WHAT TO PRODUCE
Locate the line that contains "laneQueueFlush read written" in the entries below, then repeat it and every following line through the line that contains "An accepted QUEUE_DROP_REST", exactly, and no others.
--------
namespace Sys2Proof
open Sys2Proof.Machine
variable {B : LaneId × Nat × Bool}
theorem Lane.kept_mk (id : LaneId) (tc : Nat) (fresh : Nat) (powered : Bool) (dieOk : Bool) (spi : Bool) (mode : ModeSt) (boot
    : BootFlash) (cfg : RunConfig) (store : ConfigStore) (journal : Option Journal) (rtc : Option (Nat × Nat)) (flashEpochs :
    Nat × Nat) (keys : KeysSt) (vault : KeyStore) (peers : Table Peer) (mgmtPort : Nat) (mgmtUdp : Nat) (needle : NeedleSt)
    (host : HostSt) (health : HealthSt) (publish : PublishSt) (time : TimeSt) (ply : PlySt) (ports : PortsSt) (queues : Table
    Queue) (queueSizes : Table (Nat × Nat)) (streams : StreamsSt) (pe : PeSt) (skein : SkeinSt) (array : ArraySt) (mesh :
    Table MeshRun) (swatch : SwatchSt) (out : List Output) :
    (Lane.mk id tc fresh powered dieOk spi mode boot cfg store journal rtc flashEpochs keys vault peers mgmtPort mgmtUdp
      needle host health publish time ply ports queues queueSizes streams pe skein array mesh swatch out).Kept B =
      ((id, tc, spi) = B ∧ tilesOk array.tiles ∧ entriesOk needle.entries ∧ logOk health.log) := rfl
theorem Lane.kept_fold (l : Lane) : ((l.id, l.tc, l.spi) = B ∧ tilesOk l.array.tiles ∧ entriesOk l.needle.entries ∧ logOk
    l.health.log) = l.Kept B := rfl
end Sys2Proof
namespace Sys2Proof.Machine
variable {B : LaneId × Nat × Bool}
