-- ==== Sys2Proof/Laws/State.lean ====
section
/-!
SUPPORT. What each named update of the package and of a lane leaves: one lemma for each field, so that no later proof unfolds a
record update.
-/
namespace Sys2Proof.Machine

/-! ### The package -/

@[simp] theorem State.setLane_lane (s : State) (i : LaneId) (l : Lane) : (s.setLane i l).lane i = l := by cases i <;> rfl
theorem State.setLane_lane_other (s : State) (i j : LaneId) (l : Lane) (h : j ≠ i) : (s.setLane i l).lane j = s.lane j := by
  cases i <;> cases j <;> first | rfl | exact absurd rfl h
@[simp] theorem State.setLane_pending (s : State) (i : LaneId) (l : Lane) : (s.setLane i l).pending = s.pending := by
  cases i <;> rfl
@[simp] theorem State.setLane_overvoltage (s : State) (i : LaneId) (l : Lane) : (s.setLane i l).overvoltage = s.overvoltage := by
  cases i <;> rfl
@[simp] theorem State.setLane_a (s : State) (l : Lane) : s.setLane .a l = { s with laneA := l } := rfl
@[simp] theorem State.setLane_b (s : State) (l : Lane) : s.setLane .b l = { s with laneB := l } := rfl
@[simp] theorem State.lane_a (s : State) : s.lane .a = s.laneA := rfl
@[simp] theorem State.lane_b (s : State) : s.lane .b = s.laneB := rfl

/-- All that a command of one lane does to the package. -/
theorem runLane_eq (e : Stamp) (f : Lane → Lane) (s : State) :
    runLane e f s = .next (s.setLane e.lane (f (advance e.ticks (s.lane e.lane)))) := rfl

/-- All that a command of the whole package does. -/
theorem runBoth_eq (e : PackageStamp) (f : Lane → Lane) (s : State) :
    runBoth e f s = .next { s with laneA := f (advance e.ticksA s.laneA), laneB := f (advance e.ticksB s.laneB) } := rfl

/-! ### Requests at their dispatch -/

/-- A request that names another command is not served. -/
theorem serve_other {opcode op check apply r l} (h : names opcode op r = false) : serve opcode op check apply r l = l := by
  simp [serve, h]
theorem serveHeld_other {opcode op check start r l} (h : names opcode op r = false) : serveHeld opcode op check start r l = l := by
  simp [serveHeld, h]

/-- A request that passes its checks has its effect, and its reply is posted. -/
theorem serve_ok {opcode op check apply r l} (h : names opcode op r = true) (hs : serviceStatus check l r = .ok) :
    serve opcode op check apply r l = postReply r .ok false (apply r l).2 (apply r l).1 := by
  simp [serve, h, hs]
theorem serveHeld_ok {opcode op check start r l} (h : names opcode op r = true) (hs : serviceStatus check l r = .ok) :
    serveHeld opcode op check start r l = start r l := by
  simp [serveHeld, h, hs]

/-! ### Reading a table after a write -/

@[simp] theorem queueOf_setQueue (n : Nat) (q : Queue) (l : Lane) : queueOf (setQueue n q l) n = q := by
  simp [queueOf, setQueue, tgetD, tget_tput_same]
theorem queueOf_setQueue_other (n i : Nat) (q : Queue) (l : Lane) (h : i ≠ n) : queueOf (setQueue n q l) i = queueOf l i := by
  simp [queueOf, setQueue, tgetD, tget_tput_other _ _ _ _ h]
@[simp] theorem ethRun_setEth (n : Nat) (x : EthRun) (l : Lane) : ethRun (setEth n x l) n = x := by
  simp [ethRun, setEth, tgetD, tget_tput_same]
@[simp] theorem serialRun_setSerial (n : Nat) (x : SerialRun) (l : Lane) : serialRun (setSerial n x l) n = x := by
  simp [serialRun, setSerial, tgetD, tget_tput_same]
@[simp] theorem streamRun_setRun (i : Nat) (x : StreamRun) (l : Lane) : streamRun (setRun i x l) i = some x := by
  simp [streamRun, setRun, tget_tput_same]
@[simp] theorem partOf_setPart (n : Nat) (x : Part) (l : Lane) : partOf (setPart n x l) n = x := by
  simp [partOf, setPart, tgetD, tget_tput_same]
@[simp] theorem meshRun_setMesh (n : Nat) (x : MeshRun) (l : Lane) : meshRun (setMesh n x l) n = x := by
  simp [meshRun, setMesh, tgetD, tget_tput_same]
--------
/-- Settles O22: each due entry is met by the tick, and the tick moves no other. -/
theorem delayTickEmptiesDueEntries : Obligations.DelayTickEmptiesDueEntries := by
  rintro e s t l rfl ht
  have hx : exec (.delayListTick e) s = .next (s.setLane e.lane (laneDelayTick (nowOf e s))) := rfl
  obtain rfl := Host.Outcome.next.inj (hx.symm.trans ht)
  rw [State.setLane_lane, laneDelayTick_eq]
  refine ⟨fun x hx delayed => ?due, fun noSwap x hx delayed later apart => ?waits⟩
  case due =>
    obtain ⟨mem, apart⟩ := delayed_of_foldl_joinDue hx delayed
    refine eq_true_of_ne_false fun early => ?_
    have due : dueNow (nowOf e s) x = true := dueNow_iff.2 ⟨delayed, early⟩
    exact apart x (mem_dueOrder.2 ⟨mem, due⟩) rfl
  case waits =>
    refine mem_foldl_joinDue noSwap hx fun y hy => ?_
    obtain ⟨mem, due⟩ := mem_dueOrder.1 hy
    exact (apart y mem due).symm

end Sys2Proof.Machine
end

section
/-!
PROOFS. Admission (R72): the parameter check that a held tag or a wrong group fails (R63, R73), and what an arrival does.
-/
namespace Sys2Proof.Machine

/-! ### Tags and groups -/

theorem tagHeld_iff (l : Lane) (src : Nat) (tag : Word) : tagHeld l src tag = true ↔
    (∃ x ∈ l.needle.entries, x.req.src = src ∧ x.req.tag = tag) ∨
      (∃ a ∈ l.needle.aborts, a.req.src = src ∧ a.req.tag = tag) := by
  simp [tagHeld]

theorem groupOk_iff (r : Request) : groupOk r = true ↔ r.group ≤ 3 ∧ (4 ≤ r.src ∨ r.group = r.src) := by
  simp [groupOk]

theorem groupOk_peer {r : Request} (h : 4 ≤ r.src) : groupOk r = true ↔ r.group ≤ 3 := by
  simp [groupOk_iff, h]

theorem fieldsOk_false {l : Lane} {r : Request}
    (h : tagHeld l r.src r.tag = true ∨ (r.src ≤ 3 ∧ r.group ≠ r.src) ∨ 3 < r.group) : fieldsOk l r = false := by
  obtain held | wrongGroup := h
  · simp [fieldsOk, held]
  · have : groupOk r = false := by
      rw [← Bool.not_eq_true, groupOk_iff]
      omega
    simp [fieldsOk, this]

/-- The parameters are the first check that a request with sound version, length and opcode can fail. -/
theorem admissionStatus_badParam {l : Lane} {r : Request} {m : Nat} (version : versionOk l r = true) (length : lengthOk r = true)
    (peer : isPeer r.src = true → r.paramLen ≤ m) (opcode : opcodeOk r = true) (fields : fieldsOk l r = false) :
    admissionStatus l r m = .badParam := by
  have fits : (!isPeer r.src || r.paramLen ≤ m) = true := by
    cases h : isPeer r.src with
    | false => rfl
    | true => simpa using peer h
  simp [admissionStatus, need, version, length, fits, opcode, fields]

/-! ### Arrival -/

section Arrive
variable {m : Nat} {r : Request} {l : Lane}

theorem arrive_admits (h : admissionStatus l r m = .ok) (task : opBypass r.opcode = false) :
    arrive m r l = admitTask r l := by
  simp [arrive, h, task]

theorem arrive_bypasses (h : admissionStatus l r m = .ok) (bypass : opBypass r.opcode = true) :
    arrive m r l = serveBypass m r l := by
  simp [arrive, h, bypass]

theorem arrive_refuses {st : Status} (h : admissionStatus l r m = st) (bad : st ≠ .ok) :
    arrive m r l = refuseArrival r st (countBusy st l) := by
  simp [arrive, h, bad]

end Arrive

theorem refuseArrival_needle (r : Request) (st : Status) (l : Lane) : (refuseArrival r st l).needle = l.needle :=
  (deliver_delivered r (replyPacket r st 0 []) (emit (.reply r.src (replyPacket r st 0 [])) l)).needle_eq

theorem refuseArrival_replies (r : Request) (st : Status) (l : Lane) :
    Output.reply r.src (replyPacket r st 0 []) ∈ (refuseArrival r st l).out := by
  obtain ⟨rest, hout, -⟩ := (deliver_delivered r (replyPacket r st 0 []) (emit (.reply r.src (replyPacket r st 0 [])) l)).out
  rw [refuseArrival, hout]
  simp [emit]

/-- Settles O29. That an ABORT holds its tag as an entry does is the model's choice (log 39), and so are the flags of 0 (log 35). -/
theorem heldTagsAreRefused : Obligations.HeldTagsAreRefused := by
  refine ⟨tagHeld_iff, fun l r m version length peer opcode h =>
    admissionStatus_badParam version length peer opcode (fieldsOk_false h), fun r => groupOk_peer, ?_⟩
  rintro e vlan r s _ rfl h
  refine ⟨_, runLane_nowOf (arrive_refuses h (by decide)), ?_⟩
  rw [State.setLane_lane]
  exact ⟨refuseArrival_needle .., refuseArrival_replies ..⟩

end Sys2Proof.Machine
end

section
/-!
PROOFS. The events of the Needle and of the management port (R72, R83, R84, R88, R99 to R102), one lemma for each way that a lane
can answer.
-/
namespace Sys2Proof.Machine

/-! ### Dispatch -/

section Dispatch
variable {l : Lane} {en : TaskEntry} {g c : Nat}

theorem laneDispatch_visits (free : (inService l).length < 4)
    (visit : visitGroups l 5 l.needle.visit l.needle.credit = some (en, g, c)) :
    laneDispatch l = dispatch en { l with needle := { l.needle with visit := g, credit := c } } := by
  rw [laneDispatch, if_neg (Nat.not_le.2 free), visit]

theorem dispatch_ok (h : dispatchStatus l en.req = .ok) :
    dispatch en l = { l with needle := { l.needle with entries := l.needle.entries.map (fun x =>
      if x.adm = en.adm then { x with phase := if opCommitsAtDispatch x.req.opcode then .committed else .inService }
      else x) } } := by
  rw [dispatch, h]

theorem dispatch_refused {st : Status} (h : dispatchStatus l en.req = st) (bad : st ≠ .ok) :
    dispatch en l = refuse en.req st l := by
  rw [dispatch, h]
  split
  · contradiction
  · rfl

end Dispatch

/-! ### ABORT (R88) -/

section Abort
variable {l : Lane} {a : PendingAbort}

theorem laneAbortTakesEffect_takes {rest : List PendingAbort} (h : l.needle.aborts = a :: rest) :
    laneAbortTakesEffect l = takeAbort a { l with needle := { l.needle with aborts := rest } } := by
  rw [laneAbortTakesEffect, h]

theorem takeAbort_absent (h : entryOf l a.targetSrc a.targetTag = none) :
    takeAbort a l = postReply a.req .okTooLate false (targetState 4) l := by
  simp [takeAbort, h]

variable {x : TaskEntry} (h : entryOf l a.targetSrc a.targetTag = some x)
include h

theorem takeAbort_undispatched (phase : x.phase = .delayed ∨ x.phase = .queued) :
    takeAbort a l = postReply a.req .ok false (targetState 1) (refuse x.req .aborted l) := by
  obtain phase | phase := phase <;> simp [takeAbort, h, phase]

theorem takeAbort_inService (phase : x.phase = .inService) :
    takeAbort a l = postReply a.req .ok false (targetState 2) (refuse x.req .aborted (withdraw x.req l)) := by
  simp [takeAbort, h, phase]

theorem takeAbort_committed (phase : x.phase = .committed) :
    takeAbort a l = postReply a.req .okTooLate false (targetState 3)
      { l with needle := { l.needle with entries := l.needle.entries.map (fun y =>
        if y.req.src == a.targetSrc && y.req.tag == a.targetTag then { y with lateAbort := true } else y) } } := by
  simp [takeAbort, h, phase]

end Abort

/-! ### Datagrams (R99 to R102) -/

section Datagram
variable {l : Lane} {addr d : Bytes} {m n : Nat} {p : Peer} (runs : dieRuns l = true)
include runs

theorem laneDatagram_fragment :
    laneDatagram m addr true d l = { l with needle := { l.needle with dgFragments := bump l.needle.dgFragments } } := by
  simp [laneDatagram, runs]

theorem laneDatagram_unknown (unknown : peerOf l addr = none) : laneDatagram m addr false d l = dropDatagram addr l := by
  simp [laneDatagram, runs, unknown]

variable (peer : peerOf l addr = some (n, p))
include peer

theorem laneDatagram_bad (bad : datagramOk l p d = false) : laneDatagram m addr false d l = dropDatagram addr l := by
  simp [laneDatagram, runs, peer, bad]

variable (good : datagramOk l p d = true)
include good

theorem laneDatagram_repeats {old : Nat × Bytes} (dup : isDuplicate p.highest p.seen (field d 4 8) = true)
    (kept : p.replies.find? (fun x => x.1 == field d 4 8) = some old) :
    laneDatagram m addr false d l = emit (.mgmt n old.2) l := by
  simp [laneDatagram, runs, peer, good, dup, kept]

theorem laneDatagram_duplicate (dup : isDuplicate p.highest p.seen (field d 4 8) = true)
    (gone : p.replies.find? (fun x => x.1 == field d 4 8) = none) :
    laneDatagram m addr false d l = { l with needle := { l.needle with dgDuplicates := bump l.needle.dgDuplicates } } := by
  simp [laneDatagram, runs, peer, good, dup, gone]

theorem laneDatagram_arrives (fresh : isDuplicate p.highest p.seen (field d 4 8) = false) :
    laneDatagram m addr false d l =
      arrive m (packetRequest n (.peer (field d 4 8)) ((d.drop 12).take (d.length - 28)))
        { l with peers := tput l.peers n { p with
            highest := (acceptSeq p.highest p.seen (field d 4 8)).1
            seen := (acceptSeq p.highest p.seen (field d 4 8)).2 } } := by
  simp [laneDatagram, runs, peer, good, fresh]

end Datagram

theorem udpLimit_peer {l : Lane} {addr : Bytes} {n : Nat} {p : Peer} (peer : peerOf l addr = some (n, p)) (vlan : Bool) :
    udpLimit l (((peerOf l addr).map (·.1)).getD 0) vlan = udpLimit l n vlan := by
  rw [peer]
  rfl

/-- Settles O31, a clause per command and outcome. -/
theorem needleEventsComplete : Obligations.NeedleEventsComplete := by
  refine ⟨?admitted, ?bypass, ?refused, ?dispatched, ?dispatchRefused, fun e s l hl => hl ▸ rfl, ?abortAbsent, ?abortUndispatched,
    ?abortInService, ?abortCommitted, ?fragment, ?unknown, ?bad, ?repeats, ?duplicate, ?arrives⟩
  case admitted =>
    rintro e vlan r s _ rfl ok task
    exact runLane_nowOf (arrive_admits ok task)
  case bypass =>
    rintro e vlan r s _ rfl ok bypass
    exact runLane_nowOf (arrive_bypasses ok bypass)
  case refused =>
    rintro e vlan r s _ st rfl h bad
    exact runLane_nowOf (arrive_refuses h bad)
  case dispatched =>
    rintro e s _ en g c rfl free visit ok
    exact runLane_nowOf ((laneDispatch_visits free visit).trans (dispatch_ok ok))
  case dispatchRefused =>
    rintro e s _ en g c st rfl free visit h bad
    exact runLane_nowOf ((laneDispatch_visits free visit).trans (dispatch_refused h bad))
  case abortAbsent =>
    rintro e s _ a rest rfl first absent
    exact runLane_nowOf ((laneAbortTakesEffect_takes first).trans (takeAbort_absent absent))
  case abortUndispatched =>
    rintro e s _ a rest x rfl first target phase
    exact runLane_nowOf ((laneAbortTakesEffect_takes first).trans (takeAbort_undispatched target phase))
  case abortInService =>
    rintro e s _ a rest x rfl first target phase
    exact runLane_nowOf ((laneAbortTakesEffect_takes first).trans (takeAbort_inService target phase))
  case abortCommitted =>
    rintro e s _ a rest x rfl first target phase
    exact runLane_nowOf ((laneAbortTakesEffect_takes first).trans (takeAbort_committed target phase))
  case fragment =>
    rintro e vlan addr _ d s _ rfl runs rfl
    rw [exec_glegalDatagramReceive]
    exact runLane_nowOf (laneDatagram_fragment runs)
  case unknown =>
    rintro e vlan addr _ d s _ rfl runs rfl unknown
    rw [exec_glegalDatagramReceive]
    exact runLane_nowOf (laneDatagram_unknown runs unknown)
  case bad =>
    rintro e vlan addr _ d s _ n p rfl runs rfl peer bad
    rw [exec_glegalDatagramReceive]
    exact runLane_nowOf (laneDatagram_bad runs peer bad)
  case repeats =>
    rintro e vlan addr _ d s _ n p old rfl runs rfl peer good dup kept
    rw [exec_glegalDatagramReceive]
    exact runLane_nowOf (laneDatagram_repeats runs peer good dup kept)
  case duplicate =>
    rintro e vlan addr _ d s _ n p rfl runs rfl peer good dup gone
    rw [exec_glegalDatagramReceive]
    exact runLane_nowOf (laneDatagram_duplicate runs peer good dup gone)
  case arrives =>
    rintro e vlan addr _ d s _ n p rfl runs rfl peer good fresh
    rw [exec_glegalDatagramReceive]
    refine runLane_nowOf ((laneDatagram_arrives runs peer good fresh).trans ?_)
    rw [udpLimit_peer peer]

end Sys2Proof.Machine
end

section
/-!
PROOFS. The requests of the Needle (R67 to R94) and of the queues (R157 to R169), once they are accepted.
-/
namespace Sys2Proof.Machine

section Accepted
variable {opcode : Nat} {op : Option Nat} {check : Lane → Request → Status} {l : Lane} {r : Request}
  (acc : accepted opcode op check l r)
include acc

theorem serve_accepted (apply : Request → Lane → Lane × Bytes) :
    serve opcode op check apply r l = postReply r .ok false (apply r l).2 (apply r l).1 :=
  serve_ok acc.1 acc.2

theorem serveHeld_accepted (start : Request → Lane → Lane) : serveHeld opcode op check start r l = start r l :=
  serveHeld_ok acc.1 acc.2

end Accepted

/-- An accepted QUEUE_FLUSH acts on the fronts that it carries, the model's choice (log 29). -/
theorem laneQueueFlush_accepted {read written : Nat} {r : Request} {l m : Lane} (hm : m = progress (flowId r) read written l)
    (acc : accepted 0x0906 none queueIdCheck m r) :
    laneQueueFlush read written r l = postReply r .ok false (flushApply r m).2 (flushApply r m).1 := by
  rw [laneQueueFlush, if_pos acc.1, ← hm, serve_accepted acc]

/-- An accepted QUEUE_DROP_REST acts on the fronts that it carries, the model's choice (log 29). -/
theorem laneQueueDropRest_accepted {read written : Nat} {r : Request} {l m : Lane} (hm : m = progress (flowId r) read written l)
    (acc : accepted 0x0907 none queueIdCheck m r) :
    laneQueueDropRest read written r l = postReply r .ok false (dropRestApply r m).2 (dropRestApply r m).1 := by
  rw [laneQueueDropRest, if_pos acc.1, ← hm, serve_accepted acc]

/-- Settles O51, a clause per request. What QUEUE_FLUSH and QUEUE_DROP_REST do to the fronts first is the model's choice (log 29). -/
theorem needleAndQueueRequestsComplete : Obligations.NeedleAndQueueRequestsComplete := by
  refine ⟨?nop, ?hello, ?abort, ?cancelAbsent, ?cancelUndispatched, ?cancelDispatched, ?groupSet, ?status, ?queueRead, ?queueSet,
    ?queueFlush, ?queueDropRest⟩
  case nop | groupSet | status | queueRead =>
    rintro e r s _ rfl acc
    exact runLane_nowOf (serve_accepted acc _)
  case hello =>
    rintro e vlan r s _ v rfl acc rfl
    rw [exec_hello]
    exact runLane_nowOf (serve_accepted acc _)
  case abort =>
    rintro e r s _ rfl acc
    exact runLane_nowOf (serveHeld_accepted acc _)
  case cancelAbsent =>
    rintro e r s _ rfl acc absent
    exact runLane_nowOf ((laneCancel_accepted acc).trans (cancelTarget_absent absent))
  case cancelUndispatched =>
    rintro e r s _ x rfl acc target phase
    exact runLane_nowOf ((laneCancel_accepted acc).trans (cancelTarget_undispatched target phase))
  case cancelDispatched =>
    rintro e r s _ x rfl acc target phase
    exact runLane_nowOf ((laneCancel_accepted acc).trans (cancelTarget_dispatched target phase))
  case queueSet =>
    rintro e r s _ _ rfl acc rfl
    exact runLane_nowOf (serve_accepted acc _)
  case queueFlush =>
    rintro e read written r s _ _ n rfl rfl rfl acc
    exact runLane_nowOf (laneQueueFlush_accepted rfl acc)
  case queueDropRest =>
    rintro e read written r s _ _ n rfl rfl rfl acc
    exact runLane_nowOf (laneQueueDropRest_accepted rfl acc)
--------
RESULT OF THE TASK
    laneQueueFlush read written r l = postReply r .ok false (flushApply r m).2 (flushApply r m).1 := by
  rw [laneQueueFlush, if_pos acc.1, ← hm, serve_accepted acc]

/-- An accepted QUEUE_DROP_REST acts on the fronts that it carries, the model's choice (log 29). -/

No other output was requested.